Work instructions:
Every line of the data that contains the string "onlyGivenNames" must be copied.
*** Opening Data provided ***
theorem kept_accCommand {s : State} (hm : Within 0x200000000000700902020700c000191700100000000000000189a15de027e M) (h0 : Kept M s0 s) :
    Kept M s0 (State.accCommand s) := by
  unfold State.accCommand
  extract_lets -underBinder +onlyGivenNames v20
  (clear_value v20; revert v20; refine Kept.seal ?_; intro v20)
  (generalize q22 : (s.f Sys2Proof.F.DET_ACC_CMD_OP) = x21; revert x21; refine Kept.seal ?_; intro x21 q22)
  split
  · rename_i w23
    refine kept_accSave (hm.sub rfl) ?_
    exact h0
  · rename_i w24
    refine kept_accRestore (hm.sub rfl) ?_
    exact h0
  · rename_i w25
    refine kept_accClear (hm.sub rfl) ?_
    exact h0
  · rename_i w26 w27 w28 w29
    exact h0

theorem kept_ckptCommand {s : State} (hm : Within 0x18100000000000000000000000000000000000000100002 M) (h0 : Kept M s0 s) :
    Kept M s0 (State.ckptCommand s) := by
  unfold State.ckptCommand
  extract_lets -underBinder +onlyGivenNames v20
  (clear_value v20; revert v20; refine Kept.seal ?_; intro v20)
  (generalize q22 : (s.f Sys2Proof.F.VLT_CKPT_CMD_OP) = x21; revert x21; refine Kept.seal ?_; intro x21 q22)
  split
  · rename_i w23
    refine kept_ckptArm (hm.sub rfl) ?_
    exact h0
  · rename_i w24
    refine kept_ckptMark (hm.sub rfl) ?_
    exact h0
  · rename_i w25
    refine kept_ckptClear (hm.sub rfl) ?_
    exact h0
  · rename_i w26 w27 w28 w29
    exact h0

theorem kept_pairCommand {s : State} (hm : Within 0x10802000004924004600000000800720902020708c00019170000000220000000018bbd9de1bfe M) (h0 : Kept M s0 s) :
    Kept M s0 (State.pairCommand s) := by
  unfold State.pairCommand
  (generalize q21 : (s.f Sys2Proof.F.PAIR_CMD_OP) = x20; revert x20; refine Kept.seal ?_; intro x20 q21)
  split
  · rename_i w22
    refine kept_pairSolo (hm.sub rfl) ?_
    exact h0
  · rename_i w23
    refine kept_pairDetach (hm.sub rfl) ?_
    exact h0
  · rename_i w24
    refine kept_pairRejoin (hm.sub rfl) ?_
    exact h0
  · rename_i w25
    refine kept_resetPartner (hm.sub rfl) ?_
    exact h0
  · rename_i w26 w27 w28 w29 w30
    exact h0

theorem kept_restoreCommand {s : State} (hm : Within 0x7000000000180400010700200000000000000109a00040202 M) (h0 : Kept M s0 s) :
    Kept M s0 (State.restoreCommand s) := by
  unfold State.restoreCommand
  refine kept_slotRestore (hm.sub rfl) ?_
  exact h0

theorem kept_setTellerStat {s : State} {i : ℕ} {v : W64} (hm : Within 0x200000000 M) (h0 : Kept M s0 s) :
    Kept M s0 (State.setTellerStat s i v) := by
  unfold State.setTellerStat
  extract_lets -underBinder +onlyGivenNames v20
  (clear_value v20; revert v20; refine Kept.seal ?_; intro v20)
  extract_lets -underBinder +onlyGivenNames v21
  (clear_value v21; revert v21; refine Kept.seal ?_; intro v21)
  extract_lets -underBinder +onlyGivenNames v22
  (clear_value v22; revert v22; refine Kept.seal ?_; intro v22)
  refine kept_setTeller (hm.sub rfl) ?_
  exact h0

theorem kept_when {s : State} {c : Bool} {g : State → State} (hm : Within 0x0 M) (h0 : Kept M s0 s) (h1 : ∀ c1_0, Kept M s0 c1_0 → Kept M s0 (g c1_0)) :
    Kept M s0 (State.when s c g) := by
  unfold State.when
  refine kept_ite ?_ ?_
  · refine h1 _ ?_
    exact h0
  · exact h0

theorem kept_actLow {s : State} {b : ℕ} {i : ℕ} {w : RegWrite} (hm : Within 0x18883c000049a50042400000008157a0903430738c40099171037f8272714ca00019bfffffdffe M) (h0 : Kept M s0 s) :
    Kept M s0 (State.actLow s b i w) := by
  unfold State.actLow
  refine kept_ite ?_ ?_
  · refine kept_when (hm.sub rfl) ?_ ?_
    · exact h0
    · intro y20 h21
      refine kept_softwareReset (hm.sub rfl) ?_
      exact h21
  · refine kept_ite ?_ ?_
    · refine kept_when (hm.sub rfl) ?_ ?_
      · exact h0
      · intro y22 h23
        refine kept_blockReset (hm.sub rfl) ?_
        exact h23
    · refine kept_ite ?_ ?_
      · refine kept_when (hm.sub rfl) ?_ ?_
        · exact h0
        · intro y24 h25
          refine kept_sitLoad (hm.sub rfl) ?_
          exact h25
      · refine kept_ite ?_ ?_
        · refine kept_when (hm.sub rfl) ?_ ?_
          · refine kept_when (hm.sub rfl) ?_ ?_
            · exact h0
            · intro y26 h27
              refine kept_epochGo (hm.sub rfl) ?_
              exact h27
          · intro y28 h29
            refine kept_epochAbandon (hm.sub rfl) ?_
            exact h29
        · refine kept_ite ?_ ?_
          · refine kept_when (hm.sub rfl) ?_ ?_
            · exact h0
            · intro y30 h31
              refine kept_setTellerStat (hm.sub rfl) ?_
              exact h31
          · refine kept_ite ?_ ?_
            · refine kept_when (hm.sub rfl) ?_ ?_
              · exact h0
              · intro y32 h33
                refine kept_setTellerStat (hm.sub rfl) ?_
                exact h33
            · refine kept_ite ?_ ?_
              · refine kept_when (hm.sub rfl) ?_ ?_
                · exact h0
                · intro y34 h35
                  refine kept_setTellerStat (hm.sub rfl) ?_
                  exact h35
              · refine kept_ite ?_ ?_
                · refine kept_when (hm.sub rfl) ?_ ?_
                  · exact h0
                  · intro y36 h37
                    refine kept_setTellerStat (hm.sub rfl) ?_
                    exact h37
                · refine kept_ite ?_ ?_
                  · refine kept_when (hm.sub rfl) ?_ ?_
                    · exact h0
                    · intro y38 h39
                      refine kept_accCommand (hm.sub rfl) ?_
                      exact h39
                  · refine kept_ite ?_ ?_
                    · refine kept_when (hm.sub rfl) ?_ ?_
                      · exact h0
                      · intro y40 h41
                        refine kept_restoreCommand (hm.sub rfl) ?_
                        exact h41
                    · refine kept_ite ?_ ?_
                      · refine kept_when (hm.sub rfl) ?_ ?_
                        · exact h0
                        · intro y42 h43
                          refine kept_stepInc (hm.sub rfl) ?_
                          exact h43
                      · refine kept_ite ?_ ?_
                        · refine kept_when (hm.sub rfl) ?_ ?_
                          · exact h0
                          · intro y44 h45
                            refine kept_headWrite (hm.sub rfl) ?_
                            exact h45
                        · refine kept_ite ?_ ?_
                          · refine kept_when (hm.sub rfl) ?_ ?_
                            · refine kept_when (hm.sub rfl) ?_ ?_
                              · exact h0
                              · intro y46 h47
                                refine kept_ceClear (hm.sub rfl) ?_
                                exact h47
                            · intro y48 h49
                              refine kept_ceClear (hm.sub rfl) ?_
                              exact h49
                          · refine kept_ite ?_ ?_
                            · refine kept_when (hm.sub rfl) ?_ ?_
                              · exact h0
                              · intro y50 h51
                                refine kept_flipArm (hm.sub rfl) ?_
                                exact h51
                            · refine kept_ite ?_ ?_
                              · refine kept_when (hm.sub rfl) ?_ ?_
                                · exact h0
                                · intro y52 h53
                                  refine kept_passNow (hm.sub rfl) ?_
                                  exact h53
                              · exact h0

theorem kept_actMid {s : State} {b : ℕ} {i : ℕ} {w : RegWrite} (hm : Within 0x108020000049240246202311589157b191202075ec40019170000000220000000018bbd9fe3ffe M) (h0 : Kept M s0 s) :
    Kept M s0 (State.actMid s b i w) := by
  unfold State.actMid
  refine kept_ite ?_ ?_
  · refine kept_when (hm.sub rfl) ?_ ?_
    · exact h0
    · intro y20 h21
      refine kept_slotCommand (hm.sub rfl) ?_
      exact h21
  · refine kept_ite ?_ ?_
    · extract_lets -underBinder +onlyGivenNames v22
      have h23 : Kept M s0 v22 := by
        unfold v22
        refine kept_when (hm.sub rfl) ?_ ?_
        · exact h0
        · intro y24 h25
          refine Kept.setF (hm.bit 1 rfl) (reach_CAN_CTRL (hm.bit 154 rfl)) ?_
          exact h25
      (clear_value v22; revert v22; refine Kept.seal ?_; intro v22 h23)
      extract_lets -underBinder +onlyGivenNames v26
      have h27 : Kept M s0 v26 := by
        unfold v26
        refine kept_when (hm.sub rfl) ?_ ?_
        · exact h23
        · intro y28 h29
          refine Kept.setF (hm.bit 1 rfl) (reach_CAN_CTRL (hm.bit 154 rfl)) ?_
          exact h29
      (clear_value v26; revert v26; refine Kept.seal ?_; intro v26 h27)
      refine kept_when (hm.sub rfl) ?_ ?_
      · exact h27
      · intro y30 h31
        refine kept_canopyResume (hm.sub rfl) ?_
        exact h31
    · refine kept_ite ?_ ?_
      · refine kept_when (hm.sub rfl) ?_ ?_
        · exact h0
        · intro y32 h33
          refine kept_ckptCommand (hm.sub rfl) ?_
          exact h33
      · refine kept_ite ?_ ?_
        · refine kept_when (hm.sub rfl) ?_ ?_
          · exact h0
          · intro y34 h35
            refine Kept.setF (hm.bit 1 rfl) (reach_JX_SYNC_STS (hm.bit 188 rfl)) ?_
            exact h35
        · refine kept_ite ?_ ?_
          · refine kept_when (hm.sub rfl) ?_ ?_
            · exact h0
            · intro y36 h37
              refine kept_retrainCommand (hm.sub rfl) ?_
              exact h37
          · refine kept_ite ?_ ?_
            · extract_lets -underBinder +onlyGivenNames v38
              have h39 : Kept M s0 v38 := by
                unfold v38
                refine kept_when (hm.sub rfl) ?_ ?_
                · exact h0
                · intro y40 h41
                  refine kept_laserEnable (hm.sub rfl) ?_
                  exact h41
              (clear_value v38; revert v38; refine Kept.seal ?_; intro v38 h39)
              refine kept_when (hm.sub rfl) ?_ ?_
              · exact h39
              · intro y42 h43
                refine kept_laserReset (hm.sub rfl) ?_
                exact h43
            · refine kept_ite ?_ ?_
              · refine kept_when (hm.sub rfl) ?_ ?_
                · exact h0
                · intro y44 h45
                  refine kept_winCommit (hm.sub rfl) ?_
                  exact h45
              · refine kept_ite ?_ ?_
                · refine kept_when (hm.sub rfl) ?_ ?_
                  · exact h0
                  · intro y46 h47
                    refine kept_dmaEnable (hm.sub rfl) ?_
                    exact h47
                · refine kept_ite ?_ ?_
                  · refine kept_when (hm.sub rfl) ?_ ?_
                    · exact h0
                    · intro y48 h49
                      refine kept_extentRevoke (hm.sub rfl) ?_
                      exact h49
                  · refine kept_ite ?_ ?_
                    · refine kept_when (hm.sub rfl) ?_ ?_
                      · exact h0
                      · intro y50 h51
                        refine kept_poolHostSubmit (hm.sub rfl) ?_
                        exact h51
                    · refine kept_ite ?_ ?_
                      · refine kept_when (hm.sub rfl) ?_ ?_
                        · exact h0
                        · intro y52 h53
                          refine kept_verReset (hm.sub rfl) ?_
                          exact h53
                      · refine kept_ite ?_ ?_
                        · refine kept_when (hm.sub rfl) ?_ ?_
                          · exact h0
                          · intro y54 h55
                            refine kept_grant (hm.sub rfl) ?_
                            exact h55
                        · refine kept_ite ?_ ?_
                          · refine kept_when (hm.sub rfl) ?_ ?_
                            · exact h0
                            · intro y56 h57
                              refine kept_pairCommand (hm.sub rfl) ?_
                              exact h57
                          · refine kept_ite ?_ ?_
                            · refine kept_when (hm.sub rfl) ?_ ?_
                              · exact h0
                              · intro y58 h59
                                refine kept_mmFree (hm.sub rfl) ?_
                                exact h59
                            · exact h0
*** Closing Data provided ***
Task answer:
  extract_lets -underBinder +onlyGivenNames v20
  extract_lets -underBinder +onlyGivenNames v20
  extract_lets -underBinder +onlyGivenNames v20
  extract_lets -underBinder +onlyGivenNames v21
  extract_lets -underBinder +onlyGivenNames v22
    · extract_lets -underBinder +onlyGivenNames v22
      extract_lets -underBinder +onlyGivenNames v26
            · extract_lets -underBinder +onlyGivenNames v38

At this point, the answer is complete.